TASK ITEM:
Gather all lines from the material that contain the word "called".

INFORMATION PROVIDED:

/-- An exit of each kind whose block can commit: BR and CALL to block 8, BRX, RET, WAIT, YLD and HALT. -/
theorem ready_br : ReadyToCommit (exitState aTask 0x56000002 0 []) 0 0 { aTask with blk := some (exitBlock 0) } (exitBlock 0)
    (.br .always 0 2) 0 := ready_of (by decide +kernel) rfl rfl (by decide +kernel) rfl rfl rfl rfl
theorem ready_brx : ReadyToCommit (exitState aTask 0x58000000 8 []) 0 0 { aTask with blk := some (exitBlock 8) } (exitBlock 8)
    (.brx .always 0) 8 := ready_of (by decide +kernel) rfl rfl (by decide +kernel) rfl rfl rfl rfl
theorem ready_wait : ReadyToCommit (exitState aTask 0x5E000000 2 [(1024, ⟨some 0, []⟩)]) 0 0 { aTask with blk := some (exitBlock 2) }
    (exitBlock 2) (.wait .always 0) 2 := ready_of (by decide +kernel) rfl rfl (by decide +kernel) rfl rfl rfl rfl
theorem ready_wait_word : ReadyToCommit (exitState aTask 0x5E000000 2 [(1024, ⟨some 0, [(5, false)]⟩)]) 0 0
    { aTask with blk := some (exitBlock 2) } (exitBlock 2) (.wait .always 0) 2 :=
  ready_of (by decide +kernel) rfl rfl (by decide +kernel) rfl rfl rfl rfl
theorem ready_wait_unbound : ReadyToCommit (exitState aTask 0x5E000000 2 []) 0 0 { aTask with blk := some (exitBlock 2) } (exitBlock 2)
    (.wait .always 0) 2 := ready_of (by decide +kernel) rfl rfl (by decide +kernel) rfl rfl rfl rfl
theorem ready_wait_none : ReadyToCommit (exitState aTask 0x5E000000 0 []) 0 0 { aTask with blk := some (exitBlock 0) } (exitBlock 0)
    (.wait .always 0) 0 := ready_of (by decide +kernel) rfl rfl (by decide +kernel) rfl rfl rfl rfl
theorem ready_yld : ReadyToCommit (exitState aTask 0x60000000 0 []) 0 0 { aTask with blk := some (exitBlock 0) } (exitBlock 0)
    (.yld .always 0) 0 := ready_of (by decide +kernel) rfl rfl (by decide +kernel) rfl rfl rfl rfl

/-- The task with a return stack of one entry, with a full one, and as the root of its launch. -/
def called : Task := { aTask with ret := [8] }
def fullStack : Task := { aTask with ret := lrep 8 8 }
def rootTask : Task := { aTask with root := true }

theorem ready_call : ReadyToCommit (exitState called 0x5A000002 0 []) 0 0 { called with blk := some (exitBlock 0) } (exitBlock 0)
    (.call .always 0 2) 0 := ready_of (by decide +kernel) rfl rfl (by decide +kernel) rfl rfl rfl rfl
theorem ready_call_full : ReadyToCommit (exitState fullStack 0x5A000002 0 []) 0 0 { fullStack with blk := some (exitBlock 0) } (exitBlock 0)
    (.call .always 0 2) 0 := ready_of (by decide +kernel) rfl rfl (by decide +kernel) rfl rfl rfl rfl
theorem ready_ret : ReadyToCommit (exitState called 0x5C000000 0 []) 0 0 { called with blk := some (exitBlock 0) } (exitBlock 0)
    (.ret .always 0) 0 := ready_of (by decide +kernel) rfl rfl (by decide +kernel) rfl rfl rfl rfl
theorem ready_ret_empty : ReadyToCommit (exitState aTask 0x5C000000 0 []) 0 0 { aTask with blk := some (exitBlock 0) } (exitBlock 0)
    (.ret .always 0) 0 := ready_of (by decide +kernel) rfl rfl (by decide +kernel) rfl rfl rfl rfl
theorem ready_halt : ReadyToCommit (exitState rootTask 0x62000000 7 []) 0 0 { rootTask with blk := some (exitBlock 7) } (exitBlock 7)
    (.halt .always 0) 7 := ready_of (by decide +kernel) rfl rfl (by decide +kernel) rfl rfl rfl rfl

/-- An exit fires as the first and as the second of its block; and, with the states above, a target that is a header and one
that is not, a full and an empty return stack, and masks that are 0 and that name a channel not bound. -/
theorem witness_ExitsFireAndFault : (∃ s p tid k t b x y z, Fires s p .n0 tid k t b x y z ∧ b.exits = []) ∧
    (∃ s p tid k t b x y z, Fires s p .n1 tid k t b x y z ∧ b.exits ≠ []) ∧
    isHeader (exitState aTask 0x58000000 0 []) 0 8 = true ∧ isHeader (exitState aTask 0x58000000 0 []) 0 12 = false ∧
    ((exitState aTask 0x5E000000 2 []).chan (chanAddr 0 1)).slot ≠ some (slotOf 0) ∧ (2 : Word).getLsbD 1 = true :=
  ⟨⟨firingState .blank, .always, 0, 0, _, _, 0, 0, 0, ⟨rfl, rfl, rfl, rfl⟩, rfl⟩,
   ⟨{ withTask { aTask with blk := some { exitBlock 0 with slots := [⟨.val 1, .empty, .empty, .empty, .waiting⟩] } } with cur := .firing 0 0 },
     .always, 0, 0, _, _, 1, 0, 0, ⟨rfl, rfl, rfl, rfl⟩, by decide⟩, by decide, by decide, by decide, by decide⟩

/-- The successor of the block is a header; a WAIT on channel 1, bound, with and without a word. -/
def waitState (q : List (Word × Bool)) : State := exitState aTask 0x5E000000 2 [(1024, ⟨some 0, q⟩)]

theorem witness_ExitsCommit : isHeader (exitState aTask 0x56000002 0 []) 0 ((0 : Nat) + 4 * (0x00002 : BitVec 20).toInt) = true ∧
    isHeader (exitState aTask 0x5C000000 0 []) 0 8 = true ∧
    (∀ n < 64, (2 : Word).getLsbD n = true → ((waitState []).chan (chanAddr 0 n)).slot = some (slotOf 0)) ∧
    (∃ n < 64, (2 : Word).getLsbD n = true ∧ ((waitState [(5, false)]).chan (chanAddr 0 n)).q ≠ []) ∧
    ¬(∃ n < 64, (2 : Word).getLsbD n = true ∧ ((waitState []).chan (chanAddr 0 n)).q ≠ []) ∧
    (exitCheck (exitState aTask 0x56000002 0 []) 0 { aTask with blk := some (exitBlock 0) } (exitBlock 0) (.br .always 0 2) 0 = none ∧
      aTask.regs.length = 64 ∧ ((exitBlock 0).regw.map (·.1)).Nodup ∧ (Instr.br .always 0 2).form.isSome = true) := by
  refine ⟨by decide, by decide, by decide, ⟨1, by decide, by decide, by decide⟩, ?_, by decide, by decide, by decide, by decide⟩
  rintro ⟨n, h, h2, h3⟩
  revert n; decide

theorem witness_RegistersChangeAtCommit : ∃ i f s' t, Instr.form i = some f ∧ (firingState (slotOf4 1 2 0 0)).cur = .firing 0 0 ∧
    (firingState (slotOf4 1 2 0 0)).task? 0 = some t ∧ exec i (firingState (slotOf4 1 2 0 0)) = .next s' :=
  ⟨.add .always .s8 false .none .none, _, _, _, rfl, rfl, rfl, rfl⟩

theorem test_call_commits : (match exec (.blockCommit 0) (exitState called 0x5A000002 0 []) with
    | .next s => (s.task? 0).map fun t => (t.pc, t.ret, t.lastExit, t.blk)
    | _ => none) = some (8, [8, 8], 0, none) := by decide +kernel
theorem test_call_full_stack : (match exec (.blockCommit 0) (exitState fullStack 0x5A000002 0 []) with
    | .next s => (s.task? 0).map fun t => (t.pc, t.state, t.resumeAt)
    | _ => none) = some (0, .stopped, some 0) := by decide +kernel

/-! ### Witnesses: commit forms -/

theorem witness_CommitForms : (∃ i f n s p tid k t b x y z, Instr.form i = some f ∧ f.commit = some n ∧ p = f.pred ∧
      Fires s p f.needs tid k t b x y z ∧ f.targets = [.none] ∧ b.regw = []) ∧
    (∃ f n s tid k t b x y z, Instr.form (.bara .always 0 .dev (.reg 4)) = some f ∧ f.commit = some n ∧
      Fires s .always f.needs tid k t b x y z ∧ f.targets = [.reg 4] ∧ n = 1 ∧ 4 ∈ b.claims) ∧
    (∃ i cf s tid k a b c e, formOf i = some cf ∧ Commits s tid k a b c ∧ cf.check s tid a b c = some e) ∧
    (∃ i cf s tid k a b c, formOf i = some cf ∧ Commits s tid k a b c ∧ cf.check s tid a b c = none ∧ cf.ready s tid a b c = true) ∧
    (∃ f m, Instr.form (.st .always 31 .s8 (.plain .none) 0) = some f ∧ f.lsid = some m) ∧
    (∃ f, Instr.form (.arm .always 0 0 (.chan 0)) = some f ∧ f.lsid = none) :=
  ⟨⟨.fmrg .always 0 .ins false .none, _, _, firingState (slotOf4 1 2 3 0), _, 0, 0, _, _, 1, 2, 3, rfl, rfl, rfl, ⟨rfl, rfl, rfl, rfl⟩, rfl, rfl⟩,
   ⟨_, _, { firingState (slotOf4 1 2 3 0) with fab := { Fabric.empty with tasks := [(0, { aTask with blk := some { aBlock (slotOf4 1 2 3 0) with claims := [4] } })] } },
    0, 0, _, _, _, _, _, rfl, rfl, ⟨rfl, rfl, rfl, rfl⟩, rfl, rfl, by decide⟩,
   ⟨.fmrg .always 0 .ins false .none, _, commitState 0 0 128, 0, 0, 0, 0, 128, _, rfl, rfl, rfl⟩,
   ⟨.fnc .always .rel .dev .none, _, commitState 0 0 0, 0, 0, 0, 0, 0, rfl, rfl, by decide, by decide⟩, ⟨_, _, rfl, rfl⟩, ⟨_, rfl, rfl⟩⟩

--

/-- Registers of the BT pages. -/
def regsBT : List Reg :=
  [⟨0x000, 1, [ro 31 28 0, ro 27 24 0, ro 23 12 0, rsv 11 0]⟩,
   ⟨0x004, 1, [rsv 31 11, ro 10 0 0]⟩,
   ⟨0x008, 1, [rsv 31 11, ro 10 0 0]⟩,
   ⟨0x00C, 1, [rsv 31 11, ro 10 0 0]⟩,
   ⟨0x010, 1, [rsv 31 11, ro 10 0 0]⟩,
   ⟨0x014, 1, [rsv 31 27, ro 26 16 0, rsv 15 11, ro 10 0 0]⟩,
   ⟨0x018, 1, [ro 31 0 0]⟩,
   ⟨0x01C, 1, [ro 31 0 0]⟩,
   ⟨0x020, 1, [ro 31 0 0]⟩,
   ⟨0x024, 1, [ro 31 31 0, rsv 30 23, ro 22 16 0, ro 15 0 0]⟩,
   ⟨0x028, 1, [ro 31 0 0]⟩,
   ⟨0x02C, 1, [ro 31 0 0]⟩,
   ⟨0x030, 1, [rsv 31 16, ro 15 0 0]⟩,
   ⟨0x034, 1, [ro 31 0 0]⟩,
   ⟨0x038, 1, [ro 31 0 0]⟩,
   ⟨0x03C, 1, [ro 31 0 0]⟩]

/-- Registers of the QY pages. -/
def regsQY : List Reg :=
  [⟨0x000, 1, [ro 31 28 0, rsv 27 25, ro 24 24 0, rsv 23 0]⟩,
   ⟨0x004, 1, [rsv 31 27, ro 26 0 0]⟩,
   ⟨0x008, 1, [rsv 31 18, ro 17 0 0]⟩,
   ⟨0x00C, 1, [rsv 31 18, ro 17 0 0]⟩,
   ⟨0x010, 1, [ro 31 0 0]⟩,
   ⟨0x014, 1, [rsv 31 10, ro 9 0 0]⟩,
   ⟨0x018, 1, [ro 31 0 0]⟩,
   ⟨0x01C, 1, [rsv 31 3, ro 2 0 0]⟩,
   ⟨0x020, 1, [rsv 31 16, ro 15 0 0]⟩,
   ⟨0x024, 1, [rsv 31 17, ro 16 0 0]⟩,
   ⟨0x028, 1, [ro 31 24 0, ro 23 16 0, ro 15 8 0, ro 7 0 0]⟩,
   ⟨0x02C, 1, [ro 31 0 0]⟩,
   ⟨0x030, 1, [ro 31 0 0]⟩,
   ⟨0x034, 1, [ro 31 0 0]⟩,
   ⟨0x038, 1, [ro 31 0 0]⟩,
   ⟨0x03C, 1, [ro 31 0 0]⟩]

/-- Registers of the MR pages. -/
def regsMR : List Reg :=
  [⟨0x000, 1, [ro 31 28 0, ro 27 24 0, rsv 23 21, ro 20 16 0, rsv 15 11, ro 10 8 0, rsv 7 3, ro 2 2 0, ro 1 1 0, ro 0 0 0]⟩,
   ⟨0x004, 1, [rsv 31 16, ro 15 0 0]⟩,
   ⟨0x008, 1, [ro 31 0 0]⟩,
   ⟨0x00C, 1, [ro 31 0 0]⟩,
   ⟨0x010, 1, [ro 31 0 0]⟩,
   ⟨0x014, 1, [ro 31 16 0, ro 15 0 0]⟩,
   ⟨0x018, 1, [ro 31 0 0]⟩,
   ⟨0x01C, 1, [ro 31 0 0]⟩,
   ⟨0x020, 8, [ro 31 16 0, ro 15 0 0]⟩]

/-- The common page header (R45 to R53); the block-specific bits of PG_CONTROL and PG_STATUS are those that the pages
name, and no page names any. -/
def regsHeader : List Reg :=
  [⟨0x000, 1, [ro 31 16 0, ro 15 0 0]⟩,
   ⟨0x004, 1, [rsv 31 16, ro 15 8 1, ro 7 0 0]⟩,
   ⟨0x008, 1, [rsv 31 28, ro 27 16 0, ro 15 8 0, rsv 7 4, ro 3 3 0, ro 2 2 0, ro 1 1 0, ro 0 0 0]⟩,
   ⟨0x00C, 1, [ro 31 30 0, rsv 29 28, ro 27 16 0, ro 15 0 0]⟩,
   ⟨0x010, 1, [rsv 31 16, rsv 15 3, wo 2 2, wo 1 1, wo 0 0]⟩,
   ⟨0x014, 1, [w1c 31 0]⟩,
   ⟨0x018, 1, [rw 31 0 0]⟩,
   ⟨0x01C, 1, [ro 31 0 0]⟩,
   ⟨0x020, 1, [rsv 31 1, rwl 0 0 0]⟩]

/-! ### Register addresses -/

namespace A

--

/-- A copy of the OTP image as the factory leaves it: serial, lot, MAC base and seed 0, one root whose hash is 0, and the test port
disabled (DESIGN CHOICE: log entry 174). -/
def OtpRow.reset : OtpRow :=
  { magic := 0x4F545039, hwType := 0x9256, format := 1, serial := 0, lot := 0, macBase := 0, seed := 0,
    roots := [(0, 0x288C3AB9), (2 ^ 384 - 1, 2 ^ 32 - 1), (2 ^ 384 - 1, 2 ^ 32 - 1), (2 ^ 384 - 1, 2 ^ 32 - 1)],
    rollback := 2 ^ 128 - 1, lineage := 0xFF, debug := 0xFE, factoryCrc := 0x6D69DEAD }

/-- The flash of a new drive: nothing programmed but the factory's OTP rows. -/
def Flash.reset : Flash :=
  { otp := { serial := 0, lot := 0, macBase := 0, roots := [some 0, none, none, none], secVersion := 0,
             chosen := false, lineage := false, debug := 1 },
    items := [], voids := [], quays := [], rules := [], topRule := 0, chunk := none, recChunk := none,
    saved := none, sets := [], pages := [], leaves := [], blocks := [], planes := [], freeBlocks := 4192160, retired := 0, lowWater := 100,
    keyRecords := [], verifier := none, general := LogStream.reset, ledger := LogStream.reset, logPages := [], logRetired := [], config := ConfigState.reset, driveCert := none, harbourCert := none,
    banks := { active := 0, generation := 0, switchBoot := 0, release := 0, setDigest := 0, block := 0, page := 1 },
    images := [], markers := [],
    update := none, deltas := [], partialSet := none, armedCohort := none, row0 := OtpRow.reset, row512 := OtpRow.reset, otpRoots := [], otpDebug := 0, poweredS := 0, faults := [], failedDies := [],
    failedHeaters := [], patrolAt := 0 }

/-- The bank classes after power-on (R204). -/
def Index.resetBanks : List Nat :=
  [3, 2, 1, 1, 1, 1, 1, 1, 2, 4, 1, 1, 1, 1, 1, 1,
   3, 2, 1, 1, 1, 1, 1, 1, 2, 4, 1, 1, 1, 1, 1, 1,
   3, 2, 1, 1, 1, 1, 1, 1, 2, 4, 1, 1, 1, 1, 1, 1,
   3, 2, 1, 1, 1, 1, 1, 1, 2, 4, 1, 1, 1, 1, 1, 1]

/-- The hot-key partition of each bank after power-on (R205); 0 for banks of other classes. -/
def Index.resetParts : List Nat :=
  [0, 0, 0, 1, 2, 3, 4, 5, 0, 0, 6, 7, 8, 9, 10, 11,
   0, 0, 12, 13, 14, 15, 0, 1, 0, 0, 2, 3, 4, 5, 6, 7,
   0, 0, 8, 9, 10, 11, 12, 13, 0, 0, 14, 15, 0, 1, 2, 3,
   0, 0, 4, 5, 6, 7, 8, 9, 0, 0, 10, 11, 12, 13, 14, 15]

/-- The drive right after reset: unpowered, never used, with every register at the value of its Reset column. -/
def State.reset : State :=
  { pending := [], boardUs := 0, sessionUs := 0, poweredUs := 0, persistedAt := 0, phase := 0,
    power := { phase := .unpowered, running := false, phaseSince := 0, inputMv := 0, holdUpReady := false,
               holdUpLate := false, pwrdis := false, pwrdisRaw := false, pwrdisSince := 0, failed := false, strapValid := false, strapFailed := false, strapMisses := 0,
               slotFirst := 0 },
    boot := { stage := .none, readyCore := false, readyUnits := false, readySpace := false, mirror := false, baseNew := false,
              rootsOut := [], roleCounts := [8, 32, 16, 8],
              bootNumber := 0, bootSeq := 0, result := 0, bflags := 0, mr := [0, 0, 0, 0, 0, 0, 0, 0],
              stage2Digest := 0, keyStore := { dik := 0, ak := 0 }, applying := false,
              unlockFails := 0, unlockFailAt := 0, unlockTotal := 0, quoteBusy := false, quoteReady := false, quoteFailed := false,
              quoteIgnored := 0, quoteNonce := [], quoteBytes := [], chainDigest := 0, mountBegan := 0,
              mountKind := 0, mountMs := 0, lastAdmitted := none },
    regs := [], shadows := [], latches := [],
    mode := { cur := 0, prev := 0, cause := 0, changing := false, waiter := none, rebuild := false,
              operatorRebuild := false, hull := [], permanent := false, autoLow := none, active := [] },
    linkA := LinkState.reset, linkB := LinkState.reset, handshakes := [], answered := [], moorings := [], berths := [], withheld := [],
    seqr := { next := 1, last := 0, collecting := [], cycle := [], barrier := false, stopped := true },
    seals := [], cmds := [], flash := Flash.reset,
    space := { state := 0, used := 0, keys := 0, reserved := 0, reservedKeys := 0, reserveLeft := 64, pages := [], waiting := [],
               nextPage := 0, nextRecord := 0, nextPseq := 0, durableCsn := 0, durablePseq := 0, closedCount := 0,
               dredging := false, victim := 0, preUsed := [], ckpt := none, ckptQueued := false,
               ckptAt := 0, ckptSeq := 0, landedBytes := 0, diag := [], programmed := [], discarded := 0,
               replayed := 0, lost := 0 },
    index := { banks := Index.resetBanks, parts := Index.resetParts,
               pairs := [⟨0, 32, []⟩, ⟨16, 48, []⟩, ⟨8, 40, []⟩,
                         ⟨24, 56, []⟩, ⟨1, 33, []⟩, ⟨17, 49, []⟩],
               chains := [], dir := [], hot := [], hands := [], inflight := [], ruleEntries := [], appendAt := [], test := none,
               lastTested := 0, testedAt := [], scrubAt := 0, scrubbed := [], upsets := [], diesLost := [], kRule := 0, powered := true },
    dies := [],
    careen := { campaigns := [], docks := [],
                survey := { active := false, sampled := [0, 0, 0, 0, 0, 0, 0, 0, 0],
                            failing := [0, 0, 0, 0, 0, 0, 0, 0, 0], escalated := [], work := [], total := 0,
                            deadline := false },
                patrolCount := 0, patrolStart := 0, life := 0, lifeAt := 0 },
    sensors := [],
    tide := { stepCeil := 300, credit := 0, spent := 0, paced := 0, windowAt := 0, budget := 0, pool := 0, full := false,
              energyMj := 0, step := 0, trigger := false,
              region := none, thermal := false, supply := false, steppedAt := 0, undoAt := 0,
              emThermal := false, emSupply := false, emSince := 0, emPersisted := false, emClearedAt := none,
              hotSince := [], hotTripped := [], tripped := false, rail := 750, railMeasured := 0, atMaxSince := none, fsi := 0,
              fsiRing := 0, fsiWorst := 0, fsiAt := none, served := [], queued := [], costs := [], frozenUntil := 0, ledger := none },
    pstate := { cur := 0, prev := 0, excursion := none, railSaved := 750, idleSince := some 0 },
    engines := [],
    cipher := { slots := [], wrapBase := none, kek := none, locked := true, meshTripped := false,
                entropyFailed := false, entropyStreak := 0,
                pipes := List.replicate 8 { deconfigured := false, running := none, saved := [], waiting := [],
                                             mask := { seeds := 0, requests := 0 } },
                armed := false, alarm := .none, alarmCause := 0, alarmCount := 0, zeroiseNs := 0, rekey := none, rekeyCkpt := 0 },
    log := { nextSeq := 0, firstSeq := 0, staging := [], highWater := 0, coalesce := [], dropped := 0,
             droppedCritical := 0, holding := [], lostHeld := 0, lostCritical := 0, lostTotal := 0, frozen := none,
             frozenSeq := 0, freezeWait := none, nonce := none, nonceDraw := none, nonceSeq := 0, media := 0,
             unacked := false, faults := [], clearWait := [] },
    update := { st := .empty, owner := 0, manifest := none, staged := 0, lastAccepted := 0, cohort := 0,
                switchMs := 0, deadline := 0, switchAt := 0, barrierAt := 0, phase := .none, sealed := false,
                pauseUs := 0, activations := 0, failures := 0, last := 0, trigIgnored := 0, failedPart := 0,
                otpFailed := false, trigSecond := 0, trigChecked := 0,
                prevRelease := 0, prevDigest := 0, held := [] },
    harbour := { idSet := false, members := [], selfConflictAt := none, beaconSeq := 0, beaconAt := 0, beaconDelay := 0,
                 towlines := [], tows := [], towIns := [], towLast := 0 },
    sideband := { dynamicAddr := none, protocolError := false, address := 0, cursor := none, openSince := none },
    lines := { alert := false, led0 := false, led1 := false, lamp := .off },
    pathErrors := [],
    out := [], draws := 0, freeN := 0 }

THE ANSWER:
def called : Task := { aTask with ret := [8] }
theorem ready_call : ReadyToCommit (exitState called 0x5A000002 0 []) 0 0 { called with blk := some (exitBlock 0) } (exitBlock 0)
theorem ready_ret : ReadyToCommit (exitState called 0x5C000000 0 []) 0 0 { called with blk := some (exitBlock 0) } (exitBlock 0)
theorem test_call_commits : (match exec (.blockCommit 0) (exitState called 0x5A000002 0 []) with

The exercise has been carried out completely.